Could you filter the material and copy every line where the word "match" occurs?

Material provided

↓

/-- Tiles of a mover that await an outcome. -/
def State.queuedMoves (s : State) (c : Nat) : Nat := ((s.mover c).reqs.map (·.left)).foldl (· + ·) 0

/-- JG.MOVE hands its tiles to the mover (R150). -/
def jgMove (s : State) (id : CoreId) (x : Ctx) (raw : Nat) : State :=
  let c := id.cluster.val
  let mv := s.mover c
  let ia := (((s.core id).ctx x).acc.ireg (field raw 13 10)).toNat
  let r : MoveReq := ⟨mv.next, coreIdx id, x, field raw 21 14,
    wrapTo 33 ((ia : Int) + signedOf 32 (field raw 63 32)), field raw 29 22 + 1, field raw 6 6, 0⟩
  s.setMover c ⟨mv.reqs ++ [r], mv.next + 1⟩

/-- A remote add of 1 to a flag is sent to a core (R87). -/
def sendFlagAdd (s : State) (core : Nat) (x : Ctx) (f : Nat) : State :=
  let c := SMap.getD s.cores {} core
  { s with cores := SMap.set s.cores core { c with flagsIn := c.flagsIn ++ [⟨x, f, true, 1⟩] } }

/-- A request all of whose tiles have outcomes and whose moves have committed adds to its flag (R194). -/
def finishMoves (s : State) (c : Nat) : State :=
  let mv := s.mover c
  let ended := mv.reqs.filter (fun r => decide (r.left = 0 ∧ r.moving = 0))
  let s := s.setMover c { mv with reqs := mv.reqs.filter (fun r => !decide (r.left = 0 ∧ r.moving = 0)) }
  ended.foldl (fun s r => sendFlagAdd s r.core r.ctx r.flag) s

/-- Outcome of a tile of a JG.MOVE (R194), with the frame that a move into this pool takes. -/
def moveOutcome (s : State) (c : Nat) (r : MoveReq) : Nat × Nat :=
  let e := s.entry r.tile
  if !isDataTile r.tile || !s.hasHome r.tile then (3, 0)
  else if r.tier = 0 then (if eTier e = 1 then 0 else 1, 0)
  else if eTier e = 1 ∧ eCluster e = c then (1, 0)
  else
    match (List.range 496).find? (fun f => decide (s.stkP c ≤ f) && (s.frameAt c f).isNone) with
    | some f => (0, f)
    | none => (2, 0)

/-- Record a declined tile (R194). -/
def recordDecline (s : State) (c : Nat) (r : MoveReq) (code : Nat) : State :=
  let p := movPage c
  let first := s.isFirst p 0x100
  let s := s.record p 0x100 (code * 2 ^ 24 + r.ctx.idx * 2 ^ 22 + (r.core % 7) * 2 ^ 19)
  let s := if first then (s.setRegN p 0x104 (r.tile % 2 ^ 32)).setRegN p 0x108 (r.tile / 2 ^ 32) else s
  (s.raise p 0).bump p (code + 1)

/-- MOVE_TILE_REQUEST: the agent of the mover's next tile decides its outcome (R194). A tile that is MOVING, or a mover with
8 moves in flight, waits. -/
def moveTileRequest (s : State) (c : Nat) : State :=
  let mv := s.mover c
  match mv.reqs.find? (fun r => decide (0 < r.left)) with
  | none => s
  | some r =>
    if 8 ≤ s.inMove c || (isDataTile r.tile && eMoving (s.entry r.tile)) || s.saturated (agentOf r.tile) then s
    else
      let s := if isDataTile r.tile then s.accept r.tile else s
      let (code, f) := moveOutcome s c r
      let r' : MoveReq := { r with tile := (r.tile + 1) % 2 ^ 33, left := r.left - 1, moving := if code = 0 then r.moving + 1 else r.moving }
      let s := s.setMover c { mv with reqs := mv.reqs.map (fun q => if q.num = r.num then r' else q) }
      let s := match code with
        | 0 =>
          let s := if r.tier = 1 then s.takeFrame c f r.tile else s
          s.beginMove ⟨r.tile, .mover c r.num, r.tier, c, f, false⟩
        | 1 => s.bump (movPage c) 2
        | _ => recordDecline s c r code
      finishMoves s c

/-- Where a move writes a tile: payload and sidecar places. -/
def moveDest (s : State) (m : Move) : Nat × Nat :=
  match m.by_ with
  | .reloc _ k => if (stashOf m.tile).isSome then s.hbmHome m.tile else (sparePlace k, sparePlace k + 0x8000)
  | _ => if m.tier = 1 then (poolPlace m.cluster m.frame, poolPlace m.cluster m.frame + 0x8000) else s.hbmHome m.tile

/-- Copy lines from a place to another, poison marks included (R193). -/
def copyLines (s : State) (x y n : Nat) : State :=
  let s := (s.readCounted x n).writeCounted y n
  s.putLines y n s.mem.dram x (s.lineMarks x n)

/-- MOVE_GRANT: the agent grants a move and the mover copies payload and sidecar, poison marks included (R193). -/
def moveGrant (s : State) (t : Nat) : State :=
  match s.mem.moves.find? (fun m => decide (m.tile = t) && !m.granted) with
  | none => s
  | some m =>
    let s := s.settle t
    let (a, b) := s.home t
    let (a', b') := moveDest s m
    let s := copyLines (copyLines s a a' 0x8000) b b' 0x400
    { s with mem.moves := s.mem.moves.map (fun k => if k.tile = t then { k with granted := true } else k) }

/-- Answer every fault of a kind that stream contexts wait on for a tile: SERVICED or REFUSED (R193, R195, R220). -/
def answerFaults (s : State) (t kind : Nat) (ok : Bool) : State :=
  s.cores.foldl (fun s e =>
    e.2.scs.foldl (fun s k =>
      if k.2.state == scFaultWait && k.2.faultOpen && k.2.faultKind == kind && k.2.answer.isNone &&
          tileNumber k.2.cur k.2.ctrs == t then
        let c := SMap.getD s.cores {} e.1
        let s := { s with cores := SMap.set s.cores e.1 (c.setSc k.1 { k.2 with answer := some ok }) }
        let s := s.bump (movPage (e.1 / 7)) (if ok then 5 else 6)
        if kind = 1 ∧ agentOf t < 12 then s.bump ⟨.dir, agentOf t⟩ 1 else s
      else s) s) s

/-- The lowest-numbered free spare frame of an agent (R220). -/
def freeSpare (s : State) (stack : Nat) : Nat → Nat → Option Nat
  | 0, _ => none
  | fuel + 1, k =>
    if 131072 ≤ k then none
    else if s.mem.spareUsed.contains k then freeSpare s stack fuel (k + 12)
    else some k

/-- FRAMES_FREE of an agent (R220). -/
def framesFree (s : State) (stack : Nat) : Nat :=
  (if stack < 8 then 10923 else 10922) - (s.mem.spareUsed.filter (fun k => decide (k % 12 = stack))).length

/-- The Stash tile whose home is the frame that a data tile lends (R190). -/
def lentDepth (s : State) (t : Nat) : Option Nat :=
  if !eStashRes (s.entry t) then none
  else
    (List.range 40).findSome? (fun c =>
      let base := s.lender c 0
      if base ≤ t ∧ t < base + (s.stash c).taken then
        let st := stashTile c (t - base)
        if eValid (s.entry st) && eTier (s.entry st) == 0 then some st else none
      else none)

↑

Output of the exercise
    match (List.range 496).find? (fun f => decide (s.stkP c ≤ f) && (s.frameAt c f).isNone) with
  match mv.reqs.find? (fun r => decide (0 < r.left)) with
      let s := match code with
  match m.by_ with
  match s.mem.moves.find? (fun m => decide (m.tile = t) && !m.granted) with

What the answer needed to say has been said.